+++ SUPPLIED RECORDS +++
-- ==== Sys2Proof/Laws/Keeps/Summary.lean ====
section
/-! SUPPORT. The operations of Machine/Summary.lean keep the queue, rack time and the canonical forms (see Laws/Keeps). -/
namespace Sys2Proof.Machine
variable {pend : List Instr} {tmin : Nat}

theorem State.sendSummary_keeps {s : State} {c : Cmd} {st : Nat} (hk : Keeps pend tmin s) :
    Keeps pend tmin (State.sendSummary s c st).2 := by
  unfold State.sendSummary
  repeat' first
    | with_reducible assumption | with_reducible refine Keeps.ite ?_ ?_ | with_reducible refine Keeps.ite_snd ?_ ?_
    | with_reducible refine State.bump_keeps ?_ | with_reducible refine State.summaryLost_keeps ?_
    | simp only [Keeps.update] | with_reducible refine KeepsU.all ?_ | split | dsimp only

end Sys2Proof.Machine
end

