-- ==== Sys2Proof/Laws/Keeps/Loupe.lean ====
section
/-! SUPPORT. The operations of Machine/Loupe.lean keep the queue, rack time and the canonical forms (see Laws/Keeps). -/
namespace Sys2Proof.Machine
variable {pend : List Instr} {tmin : Nat}

theorem State.alarmWake_keeps {s : State} (hk : Keeps pend tmin s) :
    Keeps pend tmin (State.alarmWake s) := by
  unfold State.alarmWake
  repeat' first
    | with_reducible assumption | with_reducible refine Keeps.ite ?_ ?_ | with_reducible refine State.wake_keeps ?_
    | simp only [Keeps.update] | with_reducible refine KeepsU.all ?_ | split | dsimp only

theorem State.refresh_keeps {s : State} {w : Nat} (hk : Keeps pend tmin s) :
    Keeps pend tmin (State.refresh s w) := by
  unfold State.refresh
  repeat' first
    | with_reducible assumption | with_reducible refine Keeps.ite ?_ ?_ | with_reducible refine State.patHold_keeps ?_
    | with_reducible refine State.event_keeps ?_ | with_reducible refine State.lpeUpdate_keeps ?_ | simp only [Keeps.update]
    | with_reducible refine KeepsU.all ?_ | split | dsimp only

theorem State.watchExpire_keeps {s : State} {w : Nat} (hk : Keeps pend tmin s) :
    Keeps pend tmin (State.watchExpire s w) := by
  unfold State.watchExpire
  repeat' first
    | with_reducible assumption | with_reducible refine Keeps.ite ?_ ?_ | with_reducible refine Keeps.ite_snd ?_ ?_
    | with_reducible refine State.advance_keeps ?_ | with_reducible refine State.raise_keeps ?_
    | with_reducible refine State.stick_keeps ?_ | with_reducible refine State.event_keeps ?_
    | with_reducible refine State.lpeUpdate_keeps ?_ | simp only [Keeps.update] | with_reducible refine KeepsU.all ?_
    | (with_reducible refine Keeps.of_snd (by with_reducible assumption) ?_) | split | dsimp only

theorem execWatcherExpiry_keeps {w : Fin 256} {s : State} (hk : Keeps pend tmin s) :
    KeepsR pend tmin (execWatcherExpiry w s) := by
  unfold execWatcherExpiry
  repeat' first
    | with_reducible assumption | with_reducible refine KeepsR.next ?_ | with_reducible refine State.watchExpire_keeps ?_
    | with_reducible refine State.alarmWake_keeps ?_ | split | dsimp only

theorem State.heartbeat_keeps {s : State} {w : Nat} (hk : Keeps pend tmin s) :
    Keeps pend tmin (State.heartbeat s w) := by
  unfold State.heartbeat
  repeat' first
    | with_reducible assumption | with_reducible refine Keeps.ite ?_ ?_ | with_reducible refine State.refresh_keeps ?_
    | split | dsimp only

theorem State.safeApply_keeps {s : State} {id : Nat} {kind : Nat} {first : Nat} {count : Nat} {b : List (BitVec 8)} (hk : Keeps pend tmin s) :
    Keeps pend tmin (State.safeApply s id kind first count b) := by
  unfold State.safeApply
  repeat' first
    | with_reducible assumption | with_reducible refine Keeps.ite ?_ ?_ | with_reducible refine State.fail_keeps ?_
    | with_reducible refine State.refresh_keeps ?_ | with_reducible refine State.set_keeps ?_
    | with_reducible refine State.lpeUpdate_keeps ?_ | with_reducible refine Keeps.foldl ?_ (fun _ _ _ => ?_)
    | with_reducible refine Keeps.foldl_snd ?_ (fun _ _ _ => ?_) | simp only [Keeps.update]
    | with_reducible refine KeepsU.all ?_ | (with_reducible refine Keeps.of_snd (by with_reducible assumption) ?_) | split
    | dsimp only

theorem State.safeConfig_keeps {s : State} {id : Nat} {fails : Bool} (hk : Keeps pend tmin s) :
    Keeps pend tmin (State.safeConfig s id fails) := by
  unfold State.safeConfig
  repeat' first
    | with_reducible assumption | with_reducible refine Keeps.ite ?_ ?_ | with_reducible refine Keeps.ite_snd ?_ ?_
    | with_reducible refine State.fail_keeps ?_ | with_reducible refine State.areaCheck_keeps ?_
    | with_reducible refine State.areaRead_keeps ?_ | with_reducible refine State.internalFail_keeps ?_
    | with_reducible refine State.safeApply_keeps ?_
    | (with_reducible refine Keeps.of_snd (by with_reducible assumption) ?_) | split | dsimp only

theorem State.judge_keeps {s : State} {r : List (BitVec 8)} (hk : Keeps pend tmin s) :
    Keeps pend tmin (State.judge s r).2 := by
  unfold State.judge
  repeat' first
    | with_reducible assumption | with_reducible refine State.raise_keeps ?_ | with_reducible refine State.stick_keeps ?_
    | with_reducible refine State.event_keeps ?_ | with_reducible refine Keeps.foldl ?_ (fun _ _ _ => ?_)
    | with_reducible refine Keeps.foldl_snd ?_ (fun _ _ _ => ?_)
    | (with_reducible refine Keeps.of_snd (by with_reducible assumption) ?_) | split | dsimp only
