theorem execSteeringRuleWrite_keeps {r : Fin 256} {j : Fin 12} {v : Word} {s : State} (hk : Keeps pend tmin s) :
    KeepsR pend tmin (execSteeringRuleWrite r j v s) := by
  unfold execSteeringRuleWrite
  repeat' first
    | with_reducible assumption | with_reducible refine KeepsR.next ?_ | with_reducible refine Keeps.ite ?_ ?_
    | with_reducible refine KeepsR.ite ?_ ?_ | with_reducible refine State.ruleWrite_keeps ?_ | split | dsimp only

theorem State.stranger_keeps {s : State} {p : Nat} {reason : Nat} {src : List (BitVec 8)} {camera : Nat} (hk : Keeps pend tmin s) :
    Keeps pend tmin (State.stranger s p reason src camera) := by
  unfold State.stranger
  repeat' first
    | with_reducible assumption | with_reducible refine Keeps.ite ?_ ?_ | with_reducible refine Keeps.ite_snd ?_ ?_
    | with_reducible refine State.stick_keeps ?_ | with_reducible refine State.set_keeps ?_
    | with_reducible refine Keeps.foldl ?_ (fun _ _ _ => ?_) | with_reducible refine Keeps.foldl_snd ?_ (fun _ _ _ => ?_)
    | simp only [Keeps.update] | with_reducible refine KeepsU.all ?_
    | (with_reducible refine Keeps.of_snd (by with_reducible assumption) ?_) | split | dsimp only

theorem State.pfc_keeps {s : State} {p : Nat} (hk : Keeps pend tmin s) :
    Keeps pend tmin (State.pfc s p) := by
  unfold State.pfc
  repeat' first
    | with_reducible assumption | with_reducible refine Keeps.ite ?_ ?_ | with_reducible refine State.out_keeps ?_
    | simp only [Keeps.update] | with_reducible refine KeepsU.all ?_ | split | dsimp only

theorem State.pfcRepeat_keeps {s : State} {p : Nat} (hk : Keeps pend tmin s) :
    Keeps pend tmin (State.pfcRepeat s p) := by
  unfold State.pfcRepeat
  repeat' first
    | with_reducible assumption | with_reducible refine Keeps.ite ?_ ?_ | with_reducible refine State.out_keeps ?_
    | with_reducible refine State.pfc_keeps ?_ | split | dsimp only

theorem execPfcRepeat_keeps {p : EthPort} {s : State} (hk : Keeps pend tmin s) :
    KeepsR pend tmin (execPfcRepeat p s) := by
  unfold execPfcRepeat
  repeat' first
    | with_reducible assumption | with_reducible refine KeepsR.next ?_ | with_reducible refine State.pfcRepeat_keeps ?_
    | split | dsimp only

theorem State.ethDrop_keeps {s : State} {p : Nat} {c : Nat} (hk : Keeps pend tmin s) :
    Keeps pend tmin (State.ethDrop s p c) := by
  unfold State.ethDrop
  repeat' first
    | with_reducible assumption | with_reducible refine State.bump_keeps ?_ | split | dsimp only

theorem State.setCam_keeps {s : State} {n : Nat} {c : Camera} (hk : Keeps pend tmin s) :
    Keeps pend tmin (State.setCam s n c) := by
  unfold State.setCam
  repeat' first
    | with_reducible assumption | simp only [Keeps.update] | with_reducible refine KeepsU.all ?_ | split | dsimp only

theorem State.camDrop_keeps {s : State} {p : Nat} {c : Nat} {n : Nat} (hk : Keeps pend tmin s) :
    Keeps pend tmin (State.camDrop s p c n) := by
  unfold State.camDrop
  repeat' first
    | with_reducible assumption | with_reducible refine State.ethDrop_keeps ?_ | with_reducible refine State.setCam_keeps ?_
    | simp only [Keeps.update] | with_reducible refine KeepsU.all ?_
    | (with_reducible refine Keeps.of_snd (by with_reducible assumption) ?_) | split | dsimp only

theorem State.tripPut_keeps {s : State} {r : TripRec} (hk : Keeps pend tmin s) :
    Keeps pend tmin (State.tripPut s r) := by
  unfold State.tripPut
  repeat' first
    | with_reducible assumption | with_reducible refine Keeps.ite ?_ ?_ | with_reducible refine State.stick_keeps ?_
    | simp only [Keeps.update] | with_reducible refine KeepsU.all ?_ | split | dsimp only

theorem State.tripForward_keeps {s : State} {p : Nat} {n : Nat} {c : Camera} {k : List (BitVec 8)} (hk : Keeps pend tmin s) :
    Keeps pend tmin (State.tripForward s p n c k) := by
  unfold State.tripForward
  repeat' first
    | with_reducible assumption | with_reducible refine Keeps.ite ?_ ?_ | with_reducible refine State.setCam_keeps ?_
    | with_reducible refine State.tripPut_keeps ?_ | with_reducible refine State.wake_keeps ?_
    | with_reducible refine State.stickIrq_keeps ?_ | simp only [Keeps.update] | with_reducible refine KeepsU.all ?_ | split
    | dsimp only

theorem State.ktdRest_keeps {s : State} {p : Nat} {n : Nat} {k : List (BitVec 8)} (hk : Keeps pend tmin s) :
    Keeps pend tmin (State.ktdRest s p n k) := by
  unfold State.ktdRest
  repeat' first
    | with_reducible assumption | with_reducible refine Keeps.ite ?_ ?_ | with_reducible refine Keeps.ite_snd ?_ ?_
    | with_reducible refine State.camDrop_keeps ?_ | with_reducible refine State.setCam_keeps ?_
    | with_reducible refine State.stick_keeps ?_ | with_reducible refine State.stickIrq_keeps ?_
    | with_reducible refine State.pfc_keeps ?_ | with_reducible refine State.wake_keeps ?_ | simp only [Keeps.update]
    | with_reducible refine KeepsU.all ?_ | (with_reducible refine Keeps.of_snd (by with_reducible assumption) ?_) | split
    | dsimp only

theorem State.ktdIn_keeps {s : State} {p : Nat} {sc : Option Nat} {src : List (BitVec 8)} {k : List (BitVec 8)} (hk : Keeps pend tmin s) :
    Keeps pend tmin (State.ktdIn s p sc src k) := by
  unfold State.ktdIn
  repeat' first
    | with_reducible assumption | with_reducible refine Keeps.ite ?_ ?_ | with_reducible refine Keeps.ite_snd ?_ ?_
    | with_reducible refine State.ethDrop_keeps ?_ | with_reducible refine State.stranger_keeps ?_
    | with_reducible refine State.camDrop_keeps ?_ | with_reducible refine State.setCam_keeps ?_
    | with_reducible refine State.tripForward_keeps ?_ | with_reducible refine State.ktdRest_keeps ?_
    | (with_reducible refine Keeps.of_snd (by with_reducible assumption) ?_) | split | dsimp only

theorem State.ethConsumer_keeps {s : State} {p : Nat} {f : List (BitVec 8)} (hk : Keeps pend tmin s) :
    KeepsO pend tmin (State.ethConsumer s p f) := by
  unfold State.ethConsumer
  repeat' first
    | with_reducible assumption | with_reducible refine Keeps.ite ?_ ?_ | with_reducible refine Keeps.ite_snd ?_ ?_
    | with_reducible refine State.arpIn_keeps ?_ | with_reducible refine State.nsIn_keeps ?_
    | with_reducible refine State.mkaFrame_keeps ?_ | with_reducible refine State.ptpIn_keeps ?_
    | (with_reducible refine Keeps.of_snd (by with_reducible assumption) ?_)
    | (with_reducible refine Keeps.of_some (by with_reducible assumption) ?_) | with_reducible exact KeepsO.none
    | with_reducible refine KeepsO.some ?_ | with_reducible refine KeepsO.ite ?_ ?_ | split | dsimp only

theorem State.ethIn_keeps {s : State} {p : Nat} {f : List (BitVec 8)} (hk : Keeps pend tmin s) :
    Keeps pend tmin (State.ethIn s p f) := by
  unfold State.ethIn
  repeat' first
    | with_reducible assumption | with_reducible refine Keeps.ite ?_ ?_ | with_reducible refine Keeps.ite_snd ?_ ?_
    | with_reducible refine State.ethDrop_keeps ?_ | with_reducible refine State.macsecIn_keeps ?_
    | with_reducible refine State.ktdIn_keeps ?_ | with_reducible refine State.ethConsumer_keeps ?_
    | (with_reducible refine Keeps.of_snd (by with_reducible assumption) ?_)
    | (with_reducible refine Keeps.of_some (by with_reducible assumption) ?_) | with_reducible refine Keeps.getD ?_ ?_
    | with_reducible exact KeepsO.none | with_reducible refine KeepsO.some ?_ | with_reducible refine KeepsO.ite ?_ ?_
    | split | dsimp only

theorem execEthFrameReceive_keeps {p : EthPort} {f : List (BitVec 8)} {s : State} (hk : Keeps pend tmin s) :
    KeepsR pend tmin (execEthFrameReceive p f s) := by
  unfold execEthFrameReceive
  repeat' first
    | with_reducible assumption | with_reducible refine KeepsR.next ?_ | with_reducible refine State.ethIn_keeps ?_ | split
    | dsimp only

theorem State.presence_keeps {s : State} {at_ : Nat} (hk : Keeps pend tmin s) :
    Keeps pend tmin (State.presence s at_).2 := by
  unfold State.presence
  repeat' first
    | with_reducible assumption | with_reducible refine State.memReadFree_keeps ?_ | split | dsimp only

theorem State.landOk_keeps {s : State} {w : List Nat} {lo : Nat} {n : Nat} {rec' : Nat} (hk : Keeps pend tmin s) :
    Keeps pend tmin (State.landOk s w lo n rec').2 := by
  unfold State.landOk
  repeat' first
    | with_reducible assumption | with_reducible refine Keeps.ite ?_ ?_ | with_reducible refine Keeps.ite_snd ?_ ?_
    | with_reducible refine State.bridleRange_keeps ?_
    | (with_reducible refine Keeps.of_snd (by with_reducible assumption) ?_) | split | dsimp only

theorem State.land_keeps {s : State} {d : Datagram} (hk : Keeps pend tmin s) :
    Keeps pend tmin (State.land s d) := by
  unfold State.land
  repeat' first
    | with_reducible assumption | with_reducible refine Keeps.ite ?_ ?_ | with_reducible refine Keeps.ite_snd ?_ ?_
    | with_reducible refine State.landOk_keeps ?_ | with_reducible refine State.camDrop_keeps ?_
    | with_reducible refine State.stickIrq_keeps ?_ | with_reducible refine State.presence_keeps ?_
    | with_reducible refine State.memWrite_keeps ?_ | with_reducible refine State.bump_keeps ?_
    | with_reducible refine State.counterOp_keeps ?_ | with_reducible refine State.ridx_keeps ?_
    | with_reducible refine Keeps.foldl ?_ (fun _ _ _ => ?_) | with_reducible refine Keeps.foldl_snd ?_ (fun _ _ _ => ?_)
    | (with_reducible refine Keeps.of_snd (by with_reducible assumption) ?_) | split | dsimp only

theorem State.landNext_keeps {s : State} {p : Nat} (hk : Keeps pend tmin s) :
    Keeps pend tmin (State.landNext s p) := by
  unfold State.landNext
  repeat' first
    | with_reducible assumption | with_reducible refine Keeps.ite ?_ ?_ | with_reducible refine Keeps.ite_snd ?_ ?_
    | with_reducible refine State.land_keeps ?_ | with_reducible refine State.pfc_keeps ?_ | simp only [Keeps.update]
    | with_reducible refine KeepsU.all ?_ | (with_reducible refine Keeps.of_snd (by with_reducible assumption) ?_) | split
    | dsimp only

theorem execDatagramLanding_keeps {p : EthPort} {s : State} (hk : Keeps pend tmin s) :
    KeepsR pend tmin (execDatagramLanding p s) := by
  unfold execDatagramLanding
  repeat' first
    | with_reducible assumption | with_reducible refine KeepsR.next ?_ | with_reducible refine State.landNext_keeps ?_
    | split | dsimp only

theorem State.ingestDiscard_keeps {s : State} (hk : Keeps pend tmin s) :
    Keeps pend tmin (State.ingestDiscard s) := by
  unfold State.ingestDiscard
  repeat' first
    | with_reducible assumption | with_reducible refine State.camDrop_keeps ?_ | with_reducible refine State.pfc_keeps ?_
    | with_reducible refine Keeps.foldl ?_ (fun _ _ _ => ?_) | with_reducible refine Keeps.foldl_snd ?_ (fun _ _ _ => ?_)
    | simp only [Keeps.update] | with_reducible refine KeepsU.all ?_ | split | dsimp only

theorem State.ethLink_keeps {s : State} {p : Nat} {up : Bool} (hk : Keeps pend tmin s) :
    Keeps pend tmin (State.ethLink s p up) := by
  unfold State.ethLink
  repeat' first
    | with_reducible assumption | with_reducible refine Keeps.ite ?_ ?_ | with_reducible refine State.trace_keeps ?_
    | simp only [Keeps.update] | with_reducible refine KeepsU.all ?_ | split | dsimp only

theorem execEthLinkChange_keeps {p : EthPort} {up : Bool} {s : State} (hk : Keeps pend tmin s) :
    KeepsR pend tmin (execEthLinkChange p up s) := by
  unfold execEthLinkChange
  repeat' first
    | with_reducible assumption | with_reducible refine KeepsR.next ?_ | with_reducible refine Keeps.ite ?_ ?_
    | with_reducible refine KeepsR.ite ?_ ?_ | with_reducible refine State.ethLink_keeps ?_ | split | dsimp only

end Sys2Proof.Machine
end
+++
> [EXERCISE DESCRIPTION]
Would you copy, unchanged, the stretch of the records above that begins at the line containing "unfold execWatcherExpiry" and ends at the line containing "unfold State.safeApply", and only that?

> [WRITTEN RESPONSE]
  unfold execWatcherExpiry
  repeat' first
    | with_reducible assumption | with_reducible refine KeepsR.next ?_ | with_reducible refine State.watchExpire_keeps ?_
    | with_reducible refine State.alarmWake_keeps ?_ | split | dsimp only

theorem State.heartbeat_keeps {s : State} {w : Nat} (hk : Keeps pend tmin s) :
    Keeps pend tmin (State.heartbeat s w) := by
  unfold State.heartbeat
  repeat' first
    | with_reducible assumption | with_reducible refine Keeps.ite ?_ ?_ | with_reducible refine State.refresh_keeps ?_
    | split | dsimp only

theorem State.safeApply_keeps {s : State} {id : Nat} {kind : Nat} {first : Nat} {count : Nat} {b : List (BitVec 8)} (hk : Keeps pend tmin s) :
    Keeps pend tmin (State.safeApply s id kind first count b) := by
  unfold State.safeApply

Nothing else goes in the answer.